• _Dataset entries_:
-----
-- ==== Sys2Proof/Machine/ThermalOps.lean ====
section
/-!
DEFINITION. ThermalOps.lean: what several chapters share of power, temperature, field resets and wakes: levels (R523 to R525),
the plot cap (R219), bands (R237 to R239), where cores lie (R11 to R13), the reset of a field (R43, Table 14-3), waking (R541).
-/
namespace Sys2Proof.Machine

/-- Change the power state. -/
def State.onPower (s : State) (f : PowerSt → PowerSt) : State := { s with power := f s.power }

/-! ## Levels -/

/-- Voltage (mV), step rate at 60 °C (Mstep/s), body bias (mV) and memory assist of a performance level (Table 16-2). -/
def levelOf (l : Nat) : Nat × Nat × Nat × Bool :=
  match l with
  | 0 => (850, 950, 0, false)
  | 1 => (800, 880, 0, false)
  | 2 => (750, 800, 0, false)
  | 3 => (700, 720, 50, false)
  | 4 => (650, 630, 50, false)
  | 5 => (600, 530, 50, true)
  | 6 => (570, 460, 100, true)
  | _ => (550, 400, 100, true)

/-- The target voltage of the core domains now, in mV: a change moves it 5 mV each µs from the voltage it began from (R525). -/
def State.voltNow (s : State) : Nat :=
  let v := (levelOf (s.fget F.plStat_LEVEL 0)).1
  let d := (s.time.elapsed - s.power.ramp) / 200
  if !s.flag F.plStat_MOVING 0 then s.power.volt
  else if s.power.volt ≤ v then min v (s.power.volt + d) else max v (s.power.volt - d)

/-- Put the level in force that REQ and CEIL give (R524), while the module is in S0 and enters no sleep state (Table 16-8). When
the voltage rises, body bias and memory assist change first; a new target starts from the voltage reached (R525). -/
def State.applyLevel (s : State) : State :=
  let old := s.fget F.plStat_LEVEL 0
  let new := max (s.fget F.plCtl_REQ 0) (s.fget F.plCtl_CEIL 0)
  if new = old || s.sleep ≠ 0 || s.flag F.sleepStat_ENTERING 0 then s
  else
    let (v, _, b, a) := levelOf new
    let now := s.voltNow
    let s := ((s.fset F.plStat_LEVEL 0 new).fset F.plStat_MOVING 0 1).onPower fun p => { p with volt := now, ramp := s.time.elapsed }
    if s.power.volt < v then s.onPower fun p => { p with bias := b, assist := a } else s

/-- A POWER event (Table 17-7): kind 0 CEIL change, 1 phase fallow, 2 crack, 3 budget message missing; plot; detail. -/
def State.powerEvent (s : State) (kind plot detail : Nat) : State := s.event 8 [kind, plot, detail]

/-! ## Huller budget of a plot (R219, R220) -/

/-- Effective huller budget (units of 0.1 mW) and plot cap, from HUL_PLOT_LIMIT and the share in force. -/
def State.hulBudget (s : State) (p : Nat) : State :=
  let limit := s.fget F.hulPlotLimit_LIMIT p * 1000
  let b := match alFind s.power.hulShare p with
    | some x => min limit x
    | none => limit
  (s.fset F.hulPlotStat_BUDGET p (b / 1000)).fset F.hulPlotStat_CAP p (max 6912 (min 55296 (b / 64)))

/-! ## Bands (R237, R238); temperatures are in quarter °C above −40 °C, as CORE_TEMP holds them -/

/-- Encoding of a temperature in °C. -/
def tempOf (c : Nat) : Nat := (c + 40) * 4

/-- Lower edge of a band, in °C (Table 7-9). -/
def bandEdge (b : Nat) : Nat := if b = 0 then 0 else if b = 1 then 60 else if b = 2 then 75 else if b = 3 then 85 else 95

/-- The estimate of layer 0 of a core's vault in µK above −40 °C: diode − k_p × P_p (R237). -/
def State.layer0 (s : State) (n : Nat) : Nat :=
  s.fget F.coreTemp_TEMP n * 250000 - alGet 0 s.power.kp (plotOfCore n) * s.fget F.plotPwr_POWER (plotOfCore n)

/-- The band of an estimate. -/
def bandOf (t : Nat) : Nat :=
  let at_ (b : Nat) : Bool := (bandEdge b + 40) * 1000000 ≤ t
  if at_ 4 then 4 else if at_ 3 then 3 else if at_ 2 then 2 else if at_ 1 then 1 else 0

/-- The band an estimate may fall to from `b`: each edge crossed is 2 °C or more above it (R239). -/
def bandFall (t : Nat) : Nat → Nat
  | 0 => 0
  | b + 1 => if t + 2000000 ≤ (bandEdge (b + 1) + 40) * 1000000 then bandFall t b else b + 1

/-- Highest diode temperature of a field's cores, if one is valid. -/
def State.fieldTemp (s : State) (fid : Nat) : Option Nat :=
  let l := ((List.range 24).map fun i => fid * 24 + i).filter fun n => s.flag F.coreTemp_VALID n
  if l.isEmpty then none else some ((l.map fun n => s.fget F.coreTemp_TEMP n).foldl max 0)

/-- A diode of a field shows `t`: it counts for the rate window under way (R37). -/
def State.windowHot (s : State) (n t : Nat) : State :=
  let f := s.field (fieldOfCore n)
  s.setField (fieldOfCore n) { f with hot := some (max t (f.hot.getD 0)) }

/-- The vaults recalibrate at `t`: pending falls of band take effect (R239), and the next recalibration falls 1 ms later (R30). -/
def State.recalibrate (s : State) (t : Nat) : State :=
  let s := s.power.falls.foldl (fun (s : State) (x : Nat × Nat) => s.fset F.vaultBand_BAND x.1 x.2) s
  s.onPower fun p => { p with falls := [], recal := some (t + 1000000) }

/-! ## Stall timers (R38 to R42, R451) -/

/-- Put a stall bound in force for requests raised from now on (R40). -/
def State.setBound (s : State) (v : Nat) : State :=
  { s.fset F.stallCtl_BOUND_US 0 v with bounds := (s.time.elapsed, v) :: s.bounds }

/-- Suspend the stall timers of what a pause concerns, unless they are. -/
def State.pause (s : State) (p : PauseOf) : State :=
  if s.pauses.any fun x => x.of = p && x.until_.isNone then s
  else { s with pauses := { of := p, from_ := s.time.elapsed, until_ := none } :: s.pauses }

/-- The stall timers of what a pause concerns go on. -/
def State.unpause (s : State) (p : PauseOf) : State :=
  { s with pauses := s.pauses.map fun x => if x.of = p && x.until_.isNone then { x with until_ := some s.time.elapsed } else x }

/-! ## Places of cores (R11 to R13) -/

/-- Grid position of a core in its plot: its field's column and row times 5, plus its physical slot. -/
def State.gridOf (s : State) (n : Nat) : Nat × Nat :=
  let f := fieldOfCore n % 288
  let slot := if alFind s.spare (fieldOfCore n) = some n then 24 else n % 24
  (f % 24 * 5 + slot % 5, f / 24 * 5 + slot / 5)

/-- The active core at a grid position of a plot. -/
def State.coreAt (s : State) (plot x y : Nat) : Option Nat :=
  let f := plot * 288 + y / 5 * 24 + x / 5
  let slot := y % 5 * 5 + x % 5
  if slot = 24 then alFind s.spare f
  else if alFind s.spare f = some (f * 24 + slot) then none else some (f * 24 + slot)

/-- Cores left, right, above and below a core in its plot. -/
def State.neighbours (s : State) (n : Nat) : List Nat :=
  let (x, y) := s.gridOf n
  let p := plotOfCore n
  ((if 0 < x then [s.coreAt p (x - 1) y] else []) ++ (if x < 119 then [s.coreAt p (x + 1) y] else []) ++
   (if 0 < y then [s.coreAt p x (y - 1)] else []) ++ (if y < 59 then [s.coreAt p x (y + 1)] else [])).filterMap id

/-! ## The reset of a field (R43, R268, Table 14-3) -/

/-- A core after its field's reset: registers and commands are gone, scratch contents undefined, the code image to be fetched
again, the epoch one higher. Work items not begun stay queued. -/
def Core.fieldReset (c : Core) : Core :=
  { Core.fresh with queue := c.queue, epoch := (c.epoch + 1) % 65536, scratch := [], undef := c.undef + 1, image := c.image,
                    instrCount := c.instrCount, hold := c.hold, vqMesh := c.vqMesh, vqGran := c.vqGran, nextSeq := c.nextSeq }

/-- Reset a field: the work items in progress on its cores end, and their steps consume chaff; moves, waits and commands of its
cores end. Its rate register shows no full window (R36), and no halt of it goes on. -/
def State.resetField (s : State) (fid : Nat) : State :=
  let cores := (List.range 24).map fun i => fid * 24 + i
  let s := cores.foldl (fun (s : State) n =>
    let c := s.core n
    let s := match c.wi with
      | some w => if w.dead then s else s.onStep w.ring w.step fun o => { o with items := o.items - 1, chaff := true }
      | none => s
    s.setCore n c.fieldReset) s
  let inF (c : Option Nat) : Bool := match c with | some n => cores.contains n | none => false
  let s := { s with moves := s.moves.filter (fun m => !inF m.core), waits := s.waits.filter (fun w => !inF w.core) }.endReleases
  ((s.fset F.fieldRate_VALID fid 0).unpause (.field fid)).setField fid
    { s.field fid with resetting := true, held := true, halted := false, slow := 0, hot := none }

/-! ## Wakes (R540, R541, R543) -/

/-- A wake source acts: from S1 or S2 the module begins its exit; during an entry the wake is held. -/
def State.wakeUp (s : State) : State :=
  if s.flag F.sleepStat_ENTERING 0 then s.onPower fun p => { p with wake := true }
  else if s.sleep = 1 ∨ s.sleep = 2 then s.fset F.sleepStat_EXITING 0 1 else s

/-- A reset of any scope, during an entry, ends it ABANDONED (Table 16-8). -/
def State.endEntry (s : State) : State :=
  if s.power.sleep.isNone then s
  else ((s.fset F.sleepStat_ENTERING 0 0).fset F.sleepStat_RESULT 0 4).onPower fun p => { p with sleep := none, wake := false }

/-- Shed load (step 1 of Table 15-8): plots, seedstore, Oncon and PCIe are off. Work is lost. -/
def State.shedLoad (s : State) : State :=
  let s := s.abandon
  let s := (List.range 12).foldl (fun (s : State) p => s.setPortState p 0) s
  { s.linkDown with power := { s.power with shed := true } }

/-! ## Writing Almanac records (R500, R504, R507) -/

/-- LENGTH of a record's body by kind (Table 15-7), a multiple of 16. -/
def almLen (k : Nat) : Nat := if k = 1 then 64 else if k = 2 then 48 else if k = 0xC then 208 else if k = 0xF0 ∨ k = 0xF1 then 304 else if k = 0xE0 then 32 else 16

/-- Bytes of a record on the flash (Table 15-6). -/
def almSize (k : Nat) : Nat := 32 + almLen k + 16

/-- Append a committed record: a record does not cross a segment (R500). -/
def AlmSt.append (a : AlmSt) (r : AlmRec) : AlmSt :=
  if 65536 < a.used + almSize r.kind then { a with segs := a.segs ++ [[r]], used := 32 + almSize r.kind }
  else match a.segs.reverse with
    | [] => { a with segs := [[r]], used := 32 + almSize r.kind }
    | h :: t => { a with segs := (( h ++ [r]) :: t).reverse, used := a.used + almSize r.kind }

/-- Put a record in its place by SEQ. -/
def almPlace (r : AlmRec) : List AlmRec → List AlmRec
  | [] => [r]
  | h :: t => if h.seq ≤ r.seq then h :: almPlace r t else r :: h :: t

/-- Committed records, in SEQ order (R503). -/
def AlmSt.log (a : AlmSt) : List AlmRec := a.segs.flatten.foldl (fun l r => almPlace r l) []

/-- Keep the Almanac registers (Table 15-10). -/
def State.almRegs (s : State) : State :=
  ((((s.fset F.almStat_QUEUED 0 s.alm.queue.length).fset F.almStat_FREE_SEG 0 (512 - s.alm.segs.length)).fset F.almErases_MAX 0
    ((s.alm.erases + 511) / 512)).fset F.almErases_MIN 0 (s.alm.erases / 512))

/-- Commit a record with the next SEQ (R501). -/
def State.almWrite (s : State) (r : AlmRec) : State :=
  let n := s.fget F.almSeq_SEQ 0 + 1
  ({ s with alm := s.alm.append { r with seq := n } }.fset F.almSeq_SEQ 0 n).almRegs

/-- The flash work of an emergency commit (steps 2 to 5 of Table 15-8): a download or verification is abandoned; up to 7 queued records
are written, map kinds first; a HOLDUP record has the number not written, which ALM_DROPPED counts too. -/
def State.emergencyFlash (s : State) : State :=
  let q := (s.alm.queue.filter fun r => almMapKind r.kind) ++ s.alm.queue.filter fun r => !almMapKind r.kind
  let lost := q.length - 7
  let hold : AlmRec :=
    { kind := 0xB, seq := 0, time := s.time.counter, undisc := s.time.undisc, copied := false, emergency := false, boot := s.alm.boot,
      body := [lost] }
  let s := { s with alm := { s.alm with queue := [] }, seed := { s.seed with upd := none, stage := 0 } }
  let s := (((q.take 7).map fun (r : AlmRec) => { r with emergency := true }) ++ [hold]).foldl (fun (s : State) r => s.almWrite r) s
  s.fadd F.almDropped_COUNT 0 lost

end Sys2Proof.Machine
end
-----
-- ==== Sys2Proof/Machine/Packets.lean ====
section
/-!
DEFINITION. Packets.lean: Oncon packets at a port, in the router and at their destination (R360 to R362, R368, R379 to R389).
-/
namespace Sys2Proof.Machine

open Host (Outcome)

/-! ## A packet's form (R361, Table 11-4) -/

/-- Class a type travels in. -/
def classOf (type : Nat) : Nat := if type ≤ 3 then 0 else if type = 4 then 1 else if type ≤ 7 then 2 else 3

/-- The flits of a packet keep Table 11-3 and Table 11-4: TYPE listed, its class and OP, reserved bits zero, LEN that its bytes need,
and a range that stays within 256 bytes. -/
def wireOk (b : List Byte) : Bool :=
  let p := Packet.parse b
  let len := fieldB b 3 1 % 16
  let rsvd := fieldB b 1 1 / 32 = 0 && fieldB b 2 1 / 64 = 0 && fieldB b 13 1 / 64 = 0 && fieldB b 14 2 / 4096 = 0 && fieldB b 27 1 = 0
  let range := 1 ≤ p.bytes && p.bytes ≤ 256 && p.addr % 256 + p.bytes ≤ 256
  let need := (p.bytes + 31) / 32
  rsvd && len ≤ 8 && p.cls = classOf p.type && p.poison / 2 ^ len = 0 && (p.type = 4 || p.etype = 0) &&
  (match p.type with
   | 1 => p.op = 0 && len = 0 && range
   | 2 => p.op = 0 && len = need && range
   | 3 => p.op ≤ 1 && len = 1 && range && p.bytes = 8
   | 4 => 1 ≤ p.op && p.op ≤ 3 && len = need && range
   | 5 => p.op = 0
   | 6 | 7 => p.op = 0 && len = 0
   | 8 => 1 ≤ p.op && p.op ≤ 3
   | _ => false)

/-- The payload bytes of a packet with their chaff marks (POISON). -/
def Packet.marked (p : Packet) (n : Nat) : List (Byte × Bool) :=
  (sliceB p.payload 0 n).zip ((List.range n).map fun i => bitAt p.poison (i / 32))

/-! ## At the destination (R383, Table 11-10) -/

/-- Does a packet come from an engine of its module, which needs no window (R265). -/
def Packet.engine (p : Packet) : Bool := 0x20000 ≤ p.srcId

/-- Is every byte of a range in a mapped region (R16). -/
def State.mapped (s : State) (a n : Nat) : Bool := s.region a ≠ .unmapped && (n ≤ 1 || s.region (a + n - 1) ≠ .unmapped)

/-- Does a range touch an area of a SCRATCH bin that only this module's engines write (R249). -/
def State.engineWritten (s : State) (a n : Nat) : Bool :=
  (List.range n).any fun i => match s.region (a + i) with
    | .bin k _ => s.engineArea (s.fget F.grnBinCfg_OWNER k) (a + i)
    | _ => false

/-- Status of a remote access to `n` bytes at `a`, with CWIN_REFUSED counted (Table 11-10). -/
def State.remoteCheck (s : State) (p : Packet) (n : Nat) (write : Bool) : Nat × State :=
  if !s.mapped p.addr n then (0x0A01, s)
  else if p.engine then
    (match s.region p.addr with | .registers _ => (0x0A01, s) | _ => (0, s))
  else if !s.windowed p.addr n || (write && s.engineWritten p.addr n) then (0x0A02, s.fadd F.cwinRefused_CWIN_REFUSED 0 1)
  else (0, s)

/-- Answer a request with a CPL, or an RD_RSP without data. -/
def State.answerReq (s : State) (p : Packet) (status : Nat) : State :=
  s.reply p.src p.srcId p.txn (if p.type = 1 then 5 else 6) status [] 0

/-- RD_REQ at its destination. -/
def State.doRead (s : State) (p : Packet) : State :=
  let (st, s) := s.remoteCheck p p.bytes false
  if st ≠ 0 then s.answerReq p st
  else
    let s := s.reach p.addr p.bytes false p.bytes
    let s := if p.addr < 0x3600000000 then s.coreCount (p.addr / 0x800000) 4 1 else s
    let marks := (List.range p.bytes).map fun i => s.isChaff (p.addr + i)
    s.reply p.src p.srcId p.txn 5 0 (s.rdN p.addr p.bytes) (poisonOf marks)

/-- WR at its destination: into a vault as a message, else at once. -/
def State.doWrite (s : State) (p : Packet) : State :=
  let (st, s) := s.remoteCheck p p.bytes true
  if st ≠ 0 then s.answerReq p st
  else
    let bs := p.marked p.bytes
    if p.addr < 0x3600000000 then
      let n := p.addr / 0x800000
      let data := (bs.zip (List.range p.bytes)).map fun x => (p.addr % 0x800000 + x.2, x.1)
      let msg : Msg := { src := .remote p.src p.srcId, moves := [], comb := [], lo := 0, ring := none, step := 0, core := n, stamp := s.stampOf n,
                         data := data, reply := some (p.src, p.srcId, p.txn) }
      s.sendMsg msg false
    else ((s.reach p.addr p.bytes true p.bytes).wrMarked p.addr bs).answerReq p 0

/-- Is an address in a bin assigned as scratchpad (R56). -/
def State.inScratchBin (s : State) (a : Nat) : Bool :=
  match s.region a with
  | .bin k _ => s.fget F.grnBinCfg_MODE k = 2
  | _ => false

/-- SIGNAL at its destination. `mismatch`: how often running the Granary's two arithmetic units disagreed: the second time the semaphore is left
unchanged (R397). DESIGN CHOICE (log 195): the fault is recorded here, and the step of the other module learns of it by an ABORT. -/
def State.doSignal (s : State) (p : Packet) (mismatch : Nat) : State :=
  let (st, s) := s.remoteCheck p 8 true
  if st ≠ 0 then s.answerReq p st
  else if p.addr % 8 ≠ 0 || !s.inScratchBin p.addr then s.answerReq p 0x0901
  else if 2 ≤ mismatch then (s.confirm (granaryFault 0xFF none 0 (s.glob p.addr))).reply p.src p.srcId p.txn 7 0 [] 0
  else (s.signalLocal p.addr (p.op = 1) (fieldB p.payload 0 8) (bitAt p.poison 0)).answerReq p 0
-----
• _WHAT THIS TASK INVOLVES_:
Start with the line above that contains "b else b + 1" and end with the line that contains "let l := ((List.range". Write out those lines exactly, and only those.

• _ANSWER TO THE EXERCISE_:
  | b + 1 => if t + 2000000 ≤ (bandEdge (b + 1) + 40) * 1000000 then bandFall t b else b + 1

/-- Highest diode temperature of a field's cores, if one is valid. -/
def State.fieldTemp (s : State) (fid : Nat) : Option Nat :=
  let l := ((List.range 24).map fun i => fid * 24 + i).filter fun n => s.flag F.coreTemp_VALID n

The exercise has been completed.